ドン・キホーテは自分をドン・キホーテ的だと思っていない。ましてや、道化だ、などとは。自分を騎士だと思っている、時代遅れの生粋の狂気である。彼は自分が騎士であることを完全に「わかって」しまっているから、自分が完全に狂人であることがわからない。


ドン・キホーテ以後、偽ドン・キホーテは量産されている。自分のことをドン・キホーテだと思っているのは、いまだ水鏡を覗かないナルシスである。


ナルシスは、ドン・キホーテからもっとも遠い。彼らは遍歴ではなく、水辺を求めていて、そしてオアシスは地獄をふくむいたるところにあるので、美しくうつる水鏡を見つければ、放浪をそこで終わらせてしまう。彼らは自己を夢見ていて、結局は必ず自己の虚像で満足する。大庭葉蔵は、ナルシスとしての妥協を許さなかったナルシスである。彼は満足しなかった。だから自分が水のようなものになった。


ドン・キホーテはもう世にない遍歴の騎士としての栄達と空想の姫ドゥルシネアを求めていて、どちらもけして得られることはないが、羊を見ようと、風車を見ようと、そこに虚像を見て、騎士を生きる。彼は狂気をもってまっとうに現実を生きる。英雄とは遅れてやってくるものであり、遅れてきた英雄は現実を危なっかしくゆさぶる。
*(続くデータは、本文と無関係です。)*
/-- The MEAS condition of code c for position p under the limits lo and hi (R104). -/
def Program.measCond (g : Program) (c : Nat) (lo hi : Int) (p : Nat) : Bool :=
  let l := g.siteReadings p
  match c with
  | 4 => !l.isEmpty && l.all (fun r => !r.flagged && within lo hi r.value)
  | 5 => l.any (fun r => !r.flagged && decide (hi < r.value))
  | 6 => l.any (fun r => !r.flagged && decide (r.value < lo))
  | _ => l.any CondReading.flagged

/-- Site number at a position of group b. -/
def State.siteNumber (s : State) (b p : Nat) : Nat := match s.sitePos b p with | some x => x.site | none => 0

/-- The selected source of a word as read at step 3: the positions for which it is true; counter sources are read at
step 6 (R97, R104). -/
def State.readCond (s : State) (b : Nat) (g : Program) (w : Nat) : Nat :=
  let m := g.micro
  let c := wCond w
  let k := (g.lastTrigger.map Trigger.limit).getD 0
  match c with
  | 0 => 255
  | 1 => m.fail
  | 2 => m.failLast
  | 3 => m.matchBits
  | 12 => siteMap (fun p => bitOf (m.siteRegs.getD p 0) (bitsOf w 16 6))
  | 13 => siteMap (fun p => decide (s.siteVerdict (wAux16 w) (s.siteNumber b p) = 4))
  | 14 => siteMap (fun p => decide (s.siteVerdict (wAux16 w) (s.siteNumber b p) = 5))
  | 15 => siteMap (fun p => match s.sitePos b p with
      | some x => x.dps.any (fun d => s.flag (Reg.DPS_STATUS_ILIMIT d))
      | none => false)
  | _ =>
    if 4 ≤ c ∧ c ≤ 7 then
      siteMap (g.measCond c (s.asfld (Reg.MEAS_LIM_LO b k)) (s.asfld (Reg.MEAS_LIM_HI b k)))
    else if 16 ≤ c ∧ c ≤ 19 then m.flags.getD (c - 16) 0
    else if 20 ≤ c ∧ c ≤ 27 then (if s.evAsserted (c - 20) then 255 else 0)
    else 0

/-- The source of a word is sequencer-wide: one value for all positions (R104). -/
def wWide (w : Nat) : Bool := decide (wCond w = 0) || (decide (8 ≤ wCond w) && decide (wCond w ≤ 11)) || decide (20 ≤ wCond w)

/-- ANY of a condition over the active sites; of a sequencer-wide source, its value (R101). -/
def anyHolds (w c active : Nat) : Bool := if wWide w then decide (c ≠ 0) else decide (andMask active c ≠ 0)

/-- ALL of a condition over the active sites; of a sequencer-wide source, its value (R101). -/
def allHold (w c active : Nat) : Bool := if wWide w then decide (c ≠ 0) else decide (minusMask active c = 0)

/-- The source of a word is complete for every active site (R105, R287). -/
def State.condReady (s : State) (b : Nat) (g : Program) (w : Nat) : Bool :=
  let c := wCond w
  if 1 ≤ c ∧ c ≤ 3 then g.outstanding.isEmpty
  else if 4 ≤ c ∧ c ≤ 7 then g.pendingReadings.isEmpty && g.triggers.isEmpty && g.carried.isEmpty
  else if c = 13 ∨ c = 14 then
    (s.popFind (wAux16 w)).isNone ||
    (!(g.pendingReadings.any (fun r => r.2)) && !((g.triggers ++ g.carried).any Trigger.toPop) && s.popDrained b &&
      (setBits (s.activeSites b g) 8).all (fun p => s.verdictResolved (wAux16 w) (s.siteNumber b p)))
  else true

/-- The final condition C of step 6, from the value read at step 3 and the counters after step 5 (R97). -/
def finalCond (m : Micro) (w src : Nat) : Nat :=
  let c := wCond w
  let v := if 8 ≤ c ∧ c ≤ 11 then (if m.counter (c - 8) = 0 then 255 else 0) else src
  if wInvert w then minusMask 255 v else v

/-! ### Steps 5 to 7 (R97, R107 to R110) -/

/-- The site registers of a group's leader show the program's (R36). -/
def State.showSiteRegs (s : State) (b : Nat) (l : List Nat) : State :=
  l.zipIdx.foldl (fun s x => s.setFld (Reg.SITE_REG b x.2) x.1) s

/-- Step 5: counters and the site registers of the active sites (R107, R108). -/
def Micro.step5 (m : Micro) (w active : Nat) : Micro :=
  let lc := m.counter (wCounter w)
  { m.stepCounters w with
    siteRegs := m.siteRegs.mapIdx (fun i x => if bitOf active i then siteRegAfter (wCounterOp w) (wImm w) lc x else x) }

/-- The mask bits after the site-mask operation (R109, R133): `opened` the enabled, open sites, `running` the running
slot's, `several` the slot table holds more than one slot in use. -/
def Micro.maskAfter (m : Micro) (w c active opened running : Nat) (several : Bool) : Nat :=
  let reach := minusMask (if several then andMask running opened else opened) m.retired
  match wMaskOp w with
  | 1 => minusMask m.mask (andMask active c)
  | 2 => minusMask m.mask (minusMask active c)
  | 3 => orMask m.mask reach
  | 4 => orMask (minusMask m.mask reach) (andMask reach (bitsOf w 22 8))
  | _ => m.mask

/-- User flag k after the flag operation (R110). -/
def flagAfter (w c active x : Nat) : Nat :=
  match wFlagOp w with
  | 1 => orMask x active
  | 2 => minusMask x active
  | 3 => orMask (minusMask x active) (andMask active c)
  | _ => x

/-- Step 7: masks and flags (R109, R110). -/
def Micro.step7 (m : Micro) (w c active opened : Nat) (several : Bool) : Micro :=
  { m with
    mask := m.maskAfter w c active opened m.runningSites several
    flags := m.flags.mapIdx (fun i x => if i = wFlag w then flagAfter w c active x else x) }

/-! ### The program's path (R101, R131 to R133) -/

/-- The micro-state of the program of group b changed by `f`. -/
def State.modMicro (s : State) (b : Nat) (f : Micro → Micro) : State :=
  s.modProgram b (fun g => { g with micro := f g.micro })

/-- The lowest site number among the open sites of a bitmap; 512 where there is none (R132). -/
def State.lowestSite (s : State) (b positions : Nat) : Nat :=
  ((setBits (andMask positions (s.openMask b)) 8).map (s.siteNumber b)).foldl min 512

/-- The position of the lowest-numbered site of a bitmap. -/
def State.lowestPosition (s : State) (b positions : Nat) : Option Nat :=
  (setBits positions 8).find? (fun p => decide (s.siteNumber b p = s.lowestSite b positions))

/-- The slot of a state (1 ready, 3 waiting) that holds the lowest site number (R132). -/
def State.nextSlot (s : State) (b : Nat) (m : Micro) (state : Nat) : Option Nat :=
  let l := (List.range 8).filter (fun i => decide ((m.slot i).state = state))
  let low := (l.map (fun i => s.lowestSite b (m.slot i).sites)).foldl min 513
  l.find? (fun i => decide (s.lowestSite b (m.slot i).sites = low))

/-- Slot i runs (R132): a waiting slot's reconvergence word executes. What blocked the slot before it is no cause of its
own; the entries its members hold for the other slot's path are dropped and counted (R137, R157). -/
def State.runSlot (s : State) (b i : Nat) : State :=
  match s.program b with
  | none => s
  | some g =>
    let x := g.micro.slot i
    let s1 := s.setProgram b
      { g with micro := { g.micro.setSlot i { x with state := 2 } with runningSlot := i, pc := x.addr }
               released := decide (x.state = 3)
               blocked := if g.calHeld then g.blocked else 0
               stall := if g.calHeld then g.stall else 0 }
    let s2 := if i = g.micro.runningSlot then s1
      else ((s.members b).foldl (fun s n => if (s.ringOf n).isNone then s.keepEntries n 0 else s) s1).bump (Reg.SLOT_SWITCHES b) 1
    (s2.alignStreams b).showExec b

/-- The group schedules its next slot; with none in use, `last` follows (R132). -/
def State.scheduleOr (s : State) (b : Nat) (last : State → State) : State :=
  match s.program b with
  | none => s
  | some g =>
    match s.nextSlot b g.micro 1 with
    | some i => s.runSlot b i
    | none =>
      match s.nextSlot b g.micro 3 with
      | some i => s.runSlot b i
      | none => last s

/-- The running slot becomes free. -/
def State.freeRunning (s : State) (b : Nat) : State := s.modMicro b (fun m => m.setSlot m.runningSlot {})

/-- END outside trap mode: the running slot's sites complete and the slot is free (R101, R133). -/
def State.endSlot (s : State) (b : Nat) : State :=
  match s.program b with
  | none => s
  | some g =>
    ((s.setProgram b { g with done := orMask g.done g.micro.runningSites }).freeRunning b).scheduleOr b (fun s => s.endIssue b)

/-- Stream position of a micro-state at every member (R145, R169). -/
def State.showStreamSeq (s : State) (b v : Nat) : State :=
  (s.members b).foldl (fun s n => s.setFld (Reg.STREAM_SEQ n) v) s

/-- Slots without their closed sites; a slot with no open site is free (R134). -/
def dropClosed (l : List Slot) (opened : Nat) : List Slot :=
  l.map (fun x => if andMask x.sites opened = 0 then {} else { x with sites := andMask x.sites opened })

/-- The running slot has come to `addr`, a reconvergence word or the address a SLOT_END leaves it at; `last` follows
where no slot is left (R132, R133). -/
def State.reconvergeOr (s : State) (b addr : Nat) (last : State → State) : State :=
  match s.program b with
  | none => s
  | some g =>
    let m := g.micro
    let r := m.runningSlot
    let x := m.slot r
    if m.inUse ≤ 1 then ((s.setProgram b { g with micro := { m with pc := addr }, released := true }).alignStreams b).showExec b
    else
      match (List.range 8).find? (fun i => decide (i ≠ r) && decide ((m.slot i).state = 3) && decide ((m.slot i).addr = addr)) with
      | some i =>
        let y := m.slot i
        let m1 := (m.setSlot i { y with sites := orMask y.sites x.sites }).setSlot r {}
        (s.setProgram b { g with micro := m1 }).scheduleOr b last
      | none => (s.setProgram b { g with micro := m.setSlot r { x with addr := addr, state := 3 } }).scheduleOr b last

/-- The running slot's sites clear their mask bits for the rest of the program and are marked retired (R133). -/
def State.retireSites (s : State) (b : Nat) : State :=
  s.modMicro b (fun m => { m with mask := minusMask m.mask m.runningSites, retired := orMask m.retired m.runningSites })

/-- SLOT_RETIRE (R133). -/
def State.retireOr (s : State) (b : Nat) (last : State → State) : State :=
  ((s.retireSites b).freeRunning b).scheduleOr b last

/-- Trap mode ends: the interrupted path resumes at RESUME_PC with the progress recorded in the frame (R143). -/
def State.endTrap (s : State) (b : Nat) : State :=
  match s.program b with
  | none => s
  | some g =>
    match g.trap with
    | none => s
    | some t =>
      let m := g.micro
      let v := t.saved
      let m1 := { m with
        pc := v.pc, repeatLeft := v.repeatLeft, lc := v.lc, stack := v.stack, segment := v.segment
        slots := dropClosed v.slots (s.openMask b), runningSlot := v.runningSlot
        streamBlock := v.streamBlock, streamVector := v.streamVector, streamSeq := v.streamSeq }
      let s0 := (s.setProgram b { g with micro := m1, trap := none, released := false }).showStreamSeq b v.streamSeq
      let s1 := (if 1 < m1.inUse then s0.departGroup b false else s0).alignStreams b
      let last := fun (s : State) => s.endIssue b
      if (m1.slot m1.runningSlot).state = 0 then s1.scheduleOr b last
      else
        match t.after with
        | 1 => s1.reconvergeOr b m1.pc last
        | 2 => s1.retireOr b last
        | 3 => s1.endSlot b
        | _ => s1.showExec b

/-- What follows where no slot is left: the program ends, or trap mode does (R132, R143). -/
def State.noSlotLeft (s : State) (b : Nat) : State :=
  match s.program b with
  | none => s
  | some g => if g.trap.isSome then s.endTrap b else s.endIssue b

/-- The next-address operation END (R101, R133, R143). -/
def State.endPath (s : State) (b : Nat) : State :=
  match s.program b with
  | none => s
  | some g => if g.trap.isSome then s.endTrap b else s.endSlot b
それはちょうど、夜に見た夢が朝の枕元に立ち現れ、真昼をおびやかそうとするように。


自己の虚像を求めるナルシスは、自己に対する不満によって放浪し、いつか自己の美しい虚像に出会うと満足して歩みを留めるが、世界をまるごと虚像としてみるドン・キホーテは、けして成就することのない道を遍歴し、徹底的に幻滅するまで駆動し続ける。ひるがえせば、徹底的に幻滅するには、徹底的に信念を死守しようとすることが要請される。


私にとって英雄とは何か、を考えたとき、どうしてもドン・キホーテを思い浮かべる。それは、彼を理想の英雄として目指した時点で絶対に彼に辿り着けない、彼への憧れを胸に秘め生きる時間が同時に彼から遠ざかる距離だからであり、ドン・キホーテに倣いて、つまり彼を見習うということは結局ナルシス的な試みに過ぎなくなってしまうからであり、だからといって、彼はけして教祖ではないからである。彼は見られ、読まれ、拡散したが、同時代人からは絶対的に娯楽としてそうなされたのであった。
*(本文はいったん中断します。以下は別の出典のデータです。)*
-- ==== Sys2Proof/Machine/Results.lean ====
section
/-! DEFINITION. What comes back to a group: compare results, waits that end, and the triggers of issued words (R86, R101
to R106, R111, R112). -/

namespace Sys2Proof.Machine

open Sys2Proof

/-! ### Compare results (R86, R104, R106, R111, R173) -/

/-- What one pin's window tells: the comparator state at E3 (0 between VOL and VOH, 1 above VOH, 2 below VOL), and
whether its condition held up to E4 (R86, R173). -/
structure Window where
  code : Nat
  steady : Bool
  deriving DecidableEq, Repr

/-- A resolved compare symbol passes in a window (R55, R86). -/
def comparePasses (sym : Nat) (x : Window) : Bool :=
  x.steady && (match sym with
    | 3 => decide (x.code = 2)
    | 4 => decide (x.code = 1)
    | _ => decide (x.code = 0 ∨ x.code = 3))

/-- One pin's part in a vector: lane, local pin, position, its resolved symbol, and whether it failed. -/
structure PinResult where
  lane : Nat
  pin : Nat
  position : Nat
  sym : Nat
  failed : Bool
  code : Nat
  deriving DecidableEq, Repr

/-- Start of vector `idx` of a word after program time zero, in units of 1 ÷ FREQ ps: one period of its set after the vector
before it, unless hold periods came before its block position (R83, R99). -/
def State.vectorUnits (s : State) (b : Nat) (w : IssuedWord) (idx : Nat) : Nat :=
  let p := s.groupPeriod b w.set
  if w.cls = 3 then
    let at0 := w.place idx
    w.starts.getD at0.1 0 + at0.2.1 * p
  else w.starts.getD 0 0 + idx * p

/-- Cell time at which vector `idx` of a word starts at the ball (R83, R91). -/
def State.vectorStart (s : State) (b : Nat) (g : Program) (w : IssuedWord) (idx : Nat) : Nat :=
  (g.zero.getD s.now + unitsPs (s.timeUnits (b / 2)) (s.vectorUnits b w idx)) % 2 ^ 64

/-- The results of vector v of block position k of a word. `wins` is the window of pin j of lane i; where E3 = E4 the window is
the one sample at E3 (R55, R86). -/
def State.pinResults (s : State) (b : Nat) (w : IssuedWord) (k v : Nat) (later : Bool) (wins : Nat → Nat → Window) : List PinResult :=
  (s.groupPins b).filterMap (fun q =>
    let pos := q.2.2.2
    let p := q.2.2.1
    if bitOf (andMask w.sites (s.openMask b)) pos.position then
      let y := w.symbol pos p q.1 q.2.1 k v later
      let x := wins q.1 q.2.1
      let cmpEn := decide (s.afld (Reg.PIN_CTRL_CMP_EN p) ≠ 0)
      some { lane := q.1, pin := q.2.1, position := pos.position, sym := y
             failed := isCompare y && cmpEn && !comparePasses y { x with steady := x.steady || s.singleSample p w.set }
             code := x.code % 3 }
    else none)

/-- A bitmap over local pins of those results of a lane and position that pass a test. -/
def resultMask (l : List PinResult) (lane pos : Nat) (f : PinResult → Bool) : Nat :=
  ofBits ((l.filter (fun r => decide (r.lane = lane) && decide (r.position = pos) && f r)).map PinResult.pin)

/-- The FAIL record of a lane's sequencer for one position in one vector (R170, R173). -/
def State.failRecord (s : State) (b lane pos start : Nat) (w : IssuedWord) (l : List PinResult) (idx : Nat) : State :=
  let at0 := w.place idx
  let resp := if capResponse w.capture then
      ((l.filter (fun r => decide (r.lane = lane) && decide (r.position = pos) && decide (r.sym = 11))).map
        (fun r => r.code * 4 ^ r.pin)).sum
    else 0
  let ref := ((w.blocks.getD at0.1 []).head?.map Block.ref).getD 0
  s.enterRecord (b + lane)
    { queue := capQueue w.capture, typ := 1, status := 0, site := siteWord (s.siteNumber b pos) 0, test := 0xFFFF, cellTime := start
      payload := leBytes (w.pc + 2 ^ 24 * w.slot) 4 ++ leBytes at0.2.2.1 4 ++ leBytes (w.firstVector + idx) 8 ++
        leBytes (resultMask l lane pos (fun r => r.failed)) 2 ++ leBytes (resultMask l lane pos (fun r => isCompare r.sym)) 2 ++
        leBytes resp 4 ++ leBytes (ref + 2 ^ 20 * at0.2.1) 4 ++ leBytes 0 4 }

/-- The records of one position for one vector (R111). -/
def State.captureRecords (s : State) (b pos start : Nat) (w : IssuedWord) (l : List PinResult) (idx : Nat) : State :=
  let mine := l.filter (fun r => decide (r.position = pos))
  let failed := mine.any (fun r => r.failed)
  let go := match capMode w.capture with
    | 1 => failed
    | 2 => mine.any (fun r => isCompare r.sym || decide (r.sym = 11))
    | 3 => failed && !bitOf w.recorded pos
    | _ => false
  if !go then s
  else
    (List.range (s.group b).size).foldl
      (fun s lane =>
        if mine.any (fun r => decide (r.lane = lane) && (isCompare r.sym || (decide (capMode w.capture = 2) && decide (r.sym = 11)))) then
          s.failRecord b lane pos start w l idx
        else s) s

/-- COMPARE_RESULT: the next vector with a compare or a capture returns its results. `atE3` holds 2 bits for pin j of
lane i at 2 × (16 i + j), `steady` one bit at 16 i + j. FAIL_LAST and MATCH take every site that ran the vector; the sticky
flag and the records only those whose mask bit was 1. In compatibility mode a failing site's mask bit clears at the end of the
word in which the fail returns, at once where no word is being executed (R83, R86, R104, R106, R111, R126). -/
def doCompareResult (b : Nat) (atE3 : BitVec 256) (steady : BitVec 128) (s : State) : State :=
  match s.program b with
  | none => s
  | some g =>
    match g.outstanding with
    | [] => s
    | w :: ws =>
      match s.nextTested b w with
      | none => s
      | some idx =>
        let at0 := w.place idx
        let wins := fun i j =>
          ({ code := bitsOf atE3.toNat (2 * (16 * i + j)) 2, steady := bitOf steady.toNat (16 * i + j) } : Window)
        let l := s.pinResults b w at0.1 at0.2.1 at0.2.2.2 wins
        let ran := andMask w.sites (s.openMask b)
        let reach := andMask w.mask ran
        let failed := siteMap (fun p => bitOf ran p && l.any (fun r => decide (r.position = p) && r.failed))
        let compared := siteMap (fun p => bitOf ran p && l.any (fun r => decide (r.position = p) && isCompare r.sym))
        let fails := andMask failed reach
        let s1 := (setBits reach 8).foldl (fun s p => s.captureRecords b p (s.vectorStart b g w idx) w l idx) s
        let w1 := { w with
          next := idx + 1, failed := orMask w.failed failed, matched := orMask w.matched (minusMask compared failed)
          recorded := orMask w.recorded fails }
        let executing := decide (g.wait ≠ 0) || decide (g.seqDone ≠ 0)
        let drop := if g.header.pv then fails else 0
        ((s1.modProgram b (fun g =>
          let m := g.micro
          { g with
            outstanding := w1 :: ws
            failDrop := if executing then orMask g.failDrop drop else g.failDrop
            micro := { m with
              fail := orMask m.fail fails
              mask := if executing then m.mask else minusMask m.mask drop } })).settleResults b).appliedTo b (s.vectorUnits b w idx)

/-! ### Waits that end (R101, R102, R105) -/

/-- CONDITION_WAIT_END: the source of the waiting word is complete and the word proceeds from step 3, once neither Ream
back-pressure nor a full vector queue stops it, or the condition of a WAIT has come true for every active site. `holds`: hold
periods applied since the vector queue ran empty (R23, R99, R102, R105, R136). -/
def doConditionWaitEnd (b holds : Nat) (s0 : State) : State :=
  let s := s0.applyDue b
  match s.program b with
  | none => s
  | some g =>
    if g.ended then s
    else
      match s.fetchWord b g.micro.pc with
      | none => s
      | some (_, _, w) =>
        if g.wait = 1 ∧ s.condReady b g w then
          if s.reamBlocks b then s.blockOn b 3
          else if wIssues w && g.queueFull then s
          else
            let s1 := if wIssues w then s.holdPeriods b (g.holdsBefore holds) else s
            ((s1.clearBlock b).modProgram b (fun g => { g with wait := 0 })).issueReady b w
        else if g.wait = 2 ∧ s.condReady b g w then
          let c := finalCond g.micro w (s.readCond b g w)
          if allHold w c (s.activeSites b g) then (s.leaveWait b w (g.micro.pc + 1)).endWord b else s
        else s

/-- WAIT_TIMEOUT: the timeout of a WAIT expires, and the path goes on at the branch target (R102). -/
def doWaitTimeout (b : Nat) (s : State) : State :=
  match s.program b with
  | none => s
  | some g =>
    match s.fetchWord b g.micro.pc with
    | none => s
    | some (_, _, w) =>
      if g.wait = 2 ∧ wAux16 w ≠ 0 ∧ !g.ended then
        (s.leaveWait b w (wTarget w)).endWord b
      else s

/-- SYNC_RELEASE: every result and reading of the words before a SYNC has returned (R101). -/
def doSyncRelease (b : Nat) (s : State) : State :=
  match s.program b with
  | none => s
  | some g =>
    match s.fetchWord b g.micro.pc with
    | none => s
    | some (_, _, w) =>
      if g.wait = 3 ∧ !g.ended ∧ g.outstanding.all (fun x => decide (g.syncVector ≤ x.firstVector)) ∧
          (g.triggers ++ g.carried).all (fun t => decide (g.syncSerial < t.serial)) ∧
          g.pendingReadings.all (fun r => decide (g.syncSerial < r.1)) then
        (s.leaveWait b w (g.micro.pc + 1)).endWord b
      else s

/-! ### Triggers and analog controls that fire (R65, R112, R113) -/

/-- The trigger at the head of a program's list, where it is of the given kind and its program still applies vectors. -/
def State.dueTrigger (s : State) (b kind : Nat) : Option (Program × Trigger) :=
  match s.program b with
  | none => none
  | some g =>
    match g.triggers with
    | t :: _ => if t.kind = kind then some (g, t) else none
    | [] => none

/-- The trigger at the head has fired: `n` readings are now awaited. -/
def State.firedTrigger (s : State) (b n : Nat) : State :=
  s.modProgram b (fun g =>
    match g.triggers with
    | t :: l => { g with triggers := l, pendingReadings := g.pendingReadings ++ List.replicate n (t.serial, t.toPop) }
    | [] => g)

/-- The analog control at the head of a program's list, where it has the given code: its operand and its sites. -/
def State.dueAnalog (s : State) (b code : Nat) : Option (Nat × Nat) :=
  match s.program b with
  | none => none
  | some g =>
    match g.analog with
    | x :: _ => if x.1 = code then some x.2 else none
    | [] => none

/-- The analog control at the head has acted. -/
def State.firedAnalog (s : State) (b : Nat) : State := s.modProgram b (fun g => { g with analog := g.analog.drop 1 })

/-- PPMU_TRIGGER: a PPMU trigger of the group led by b fires: every assigned, connected pin of its open sites whose mode
is not 0 is measured (R65, R112). -/
def doPpmuTrigger (b : Nat) (s : State) : State :=
  match s.dueTrigger b 1 with
  | none => s
  | some (_, t) =>
    let pins := (s.groupPins b).filter (fun q =>
      bitOf (andMask t.sites (s.openMask b)) q.2.2.2.position && s.ppmuActive q.2.2.1)
    pins.foldl
      (fun s q =>
        let p := q.2.2.1
        let x := q.2.2.2
        s.startMeas p
          { origin := .trigger b t.serial, leader := b, position := x.position, site := x.site
            test := (t.base + x.rank p) % 65536, toPop := t.toPop, toRecord := t.toRecord, queue := t.queue, word := t.word
            mode := s.afld (Reg.PPMU_CTRL_MODE p), range := s.afld (Reg.PPMU_CTRL_RANGE p)
            avgLog2 := s.afld (Reg.PPMU_CTRL_AVG_LOG2 p), wasConnected := true, start := s.now, suspect := s.supplySuspect })
      (s.firedTrigger b pins.length)

/-- The pins of the open sites of an analog control's operand. -/
def State.analogPins (s : State) (b sites : Nat) : List Nat :=
  ((s.groupPins b).filter (fun q => bitOf (andMask sites (s.openMask b)) q.2.2.2.position)).map (fun q => q.2.2.1)

/-- The completed conversions given for pin p, at most `most`: number, sum of codes, cell time of the first, and whether the
PPMU met its limit. -/
def cutOf (cut : List PartialConv) (p most : Nat) : Nat × Int × Nat × Bool :=
  match cut.find? (fun x => decide (x.pin.val = p)) with
  | some x =>
    if x.count.toNat = 0 ∨ most = 0 then (0, 0, 0, false) else (min x.count.toNat most, x.sum.toInt, x.start.toNat, x.clamped)
  | none => (0, 0, 0, false)

/-- The PPMU of each listed pin changes its connection: a running measurement ends with status 0x01 (R69). -/
def State.connectPins (s : State) (l : List Nat) (on : Bool) (cut : List PartialConv) : State :=
  l.foldl
    (fun s p =>
      if (s.pin p).connected = on then s
      else
        let c := cutOf cut p (match (s.pin p).meas with | some m => 2 ^ m.avgLog2 - 1 | none => 0)
        (s.cutMeas p 1 c.1 c.2.1 c.2.2.1 c.2.2.2).modPin p (fun x => { x with connected := on })) s

/-- Switches the PPMUs of the analog control's pins whose mode is not 0 (R56, R113). -/
def State.switchPpmus (s : State) (b code : Nat) (on : Bool) (cut : List PartialConv) : State :=
  match s.dueAnalog b code with
  | none => s
  | some (_, sites) =>
    (s.firedAnalog b).connectPins ((s.analogPins b sites).filter (fun p => decide (s.afld (Reg.PPMU_CTRL_MODE p) ≠ 0))) on cut

/-- PPMU_CONNECT (R113). -/
def doPpmuConnect (b : Nat) (cut : List PartialConv) (s : State) : State := s.switchPpmus b 1 true cut

/-- PPMU_DISCONNECT (R113). -/
def doPpmuDisconnect (b : Nat) (cut : List PartialConv) (s : State) : State := s.switchPpmus b 2 false cut

/-- LEVEL_SET_0 and LEVEL_SET_1: the active sites' pins switch to level set k (R54, R113). -/
def doLevelSet (b k : Nat) (s : State) : State :=
  match s.dueAnalog b (3 + k) with
  | none => s
  | some (_, sites) => (s.analogPins b sites).foldl (fun s p => s.modPin p (fun x => { x with levelSet := k })) (s.firedAnalog b)

end Sys2Proof.Machine
end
英雄とは、我々が夢見るところの人間の理想的モデルであるが、ドン・キホーテこそは全ての英雄を相対化する、逆説的な反・英雄である。


ある作家は、「セルバンテスがドン・キホーテと偽ドン・キホーテを出会わせていたら、小説は始まった瞬間に死ぬことになっただろう」と書いた。